Problem to work on: For the entries below, the expected answer is the line with "theorem crc16Byte_injective_right (c", the line with "[BitVec.getLsbD_shiftLeft, BitVec.getLsbD_setWidth, show", and every line between them, exactly as written, and nothing more.

Saved data entries:
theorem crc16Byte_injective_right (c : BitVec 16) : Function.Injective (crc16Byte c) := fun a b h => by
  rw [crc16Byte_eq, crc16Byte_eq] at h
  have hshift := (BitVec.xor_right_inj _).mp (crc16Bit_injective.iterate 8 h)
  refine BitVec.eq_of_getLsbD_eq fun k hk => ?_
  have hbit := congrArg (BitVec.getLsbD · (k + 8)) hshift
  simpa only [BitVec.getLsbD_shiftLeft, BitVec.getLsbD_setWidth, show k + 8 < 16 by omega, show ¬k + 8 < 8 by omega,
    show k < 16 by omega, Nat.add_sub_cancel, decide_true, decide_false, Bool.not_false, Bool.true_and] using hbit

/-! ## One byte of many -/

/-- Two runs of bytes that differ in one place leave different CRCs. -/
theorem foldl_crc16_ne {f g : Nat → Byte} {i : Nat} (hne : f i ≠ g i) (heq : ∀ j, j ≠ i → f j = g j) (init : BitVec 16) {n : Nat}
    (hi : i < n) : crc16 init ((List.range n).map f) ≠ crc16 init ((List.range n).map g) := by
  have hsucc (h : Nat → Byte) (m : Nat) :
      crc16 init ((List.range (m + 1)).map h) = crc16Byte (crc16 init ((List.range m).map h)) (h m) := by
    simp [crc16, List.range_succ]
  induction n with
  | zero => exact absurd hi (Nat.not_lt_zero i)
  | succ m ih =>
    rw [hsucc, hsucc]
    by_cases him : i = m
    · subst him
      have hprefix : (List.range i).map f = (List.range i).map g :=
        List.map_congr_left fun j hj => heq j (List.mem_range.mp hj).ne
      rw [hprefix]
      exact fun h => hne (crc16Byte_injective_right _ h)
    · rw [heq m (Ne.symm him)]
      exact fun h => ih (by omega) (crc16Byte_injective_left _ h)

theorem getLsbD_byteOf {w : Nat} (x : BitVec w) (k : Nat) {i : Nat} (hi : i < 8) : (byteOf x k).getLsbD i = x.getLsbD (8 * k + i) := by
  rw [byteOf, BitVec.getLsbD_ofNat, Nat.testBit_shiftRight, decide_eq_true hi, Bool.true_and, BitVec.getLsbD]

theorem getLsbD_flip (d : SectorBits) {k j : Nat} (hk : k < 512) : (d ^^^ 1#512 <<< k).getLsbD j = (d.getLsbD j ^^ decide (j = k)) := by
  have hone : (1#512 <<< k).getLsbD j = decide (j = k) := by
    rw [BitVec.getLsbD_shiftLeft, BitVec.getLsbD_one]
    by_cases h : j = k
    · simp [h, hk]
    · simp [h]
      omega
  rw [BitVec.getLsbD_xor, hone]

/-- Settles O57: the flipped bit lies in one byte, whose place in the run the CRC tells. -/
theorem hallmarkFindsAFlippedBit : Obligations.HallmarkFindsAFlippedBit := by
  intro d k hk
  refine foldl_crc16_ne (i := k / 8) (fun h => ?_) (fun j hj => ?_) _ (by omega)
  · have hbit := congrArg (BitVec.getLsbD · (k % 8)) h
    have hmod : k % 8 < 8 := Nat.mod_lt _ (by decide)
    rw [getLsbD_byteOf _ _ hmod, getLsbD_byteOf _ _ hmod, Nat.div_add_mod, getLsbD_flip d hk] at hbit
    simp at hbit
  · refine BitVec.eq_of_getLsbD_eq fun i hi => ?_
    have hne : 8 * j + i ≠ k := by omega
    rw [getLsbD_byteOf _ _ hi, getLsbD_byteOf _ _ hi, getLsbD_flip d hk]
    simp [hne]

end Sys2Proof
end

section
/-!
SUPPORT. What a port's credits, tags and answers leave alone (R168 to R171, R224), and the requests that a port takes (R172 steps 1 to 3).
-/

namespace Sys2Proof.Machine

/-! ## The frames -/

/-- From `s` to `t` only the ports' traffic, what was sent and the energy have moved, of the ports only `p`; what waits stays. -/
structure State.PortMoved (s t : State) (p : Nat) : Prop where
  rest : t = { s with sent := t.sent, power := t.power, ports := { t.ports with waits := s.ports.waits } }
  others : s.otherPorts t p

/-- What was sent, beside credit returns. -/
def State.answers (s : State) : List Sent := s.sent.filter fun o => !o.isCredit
---
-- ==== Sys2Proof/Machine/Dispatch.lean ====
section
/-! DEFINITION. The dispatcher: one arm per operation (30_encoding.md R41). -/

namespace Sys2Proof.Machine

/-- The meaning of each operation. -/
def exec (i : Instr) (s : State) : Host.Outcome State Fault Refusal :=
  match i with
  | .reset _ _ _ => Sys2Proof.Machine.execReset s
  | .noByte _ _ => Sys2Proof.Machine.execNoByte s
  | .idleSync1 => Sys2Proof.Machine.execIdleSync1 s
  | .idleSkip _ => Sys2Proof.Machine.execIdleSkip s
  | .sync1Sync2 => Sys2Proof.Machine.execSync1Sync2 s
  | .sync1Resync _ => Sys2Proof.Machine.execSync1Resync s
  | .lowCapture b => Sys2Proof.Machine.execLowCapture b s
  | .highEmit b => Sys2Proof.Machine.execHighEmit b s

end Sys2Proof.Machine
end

Task output:
theorem crc16Byte_injective_right (c : BitVec 16) : Function.Injective (crc16Byte c) := fun a b h => by
  rw [crc16Byte_eq, crc16Byte_eq] at h
  have hshift := (BitVec.xor_right_inj _).mp (crc16Bit_injective.iterate 8 h)
  refine BitVec.eq_of_getLsbD_eq fun k hk => ?_
  have hbit := congrArg (BitVec.getLsbD · (k + 8)) hshift
  simpa only [BitVec.getLsbD_shiftLeft, BitVec.getLsbD_setWidth, show k + 8 < 16 by omega, show ¬k + 8 < 8 by omega,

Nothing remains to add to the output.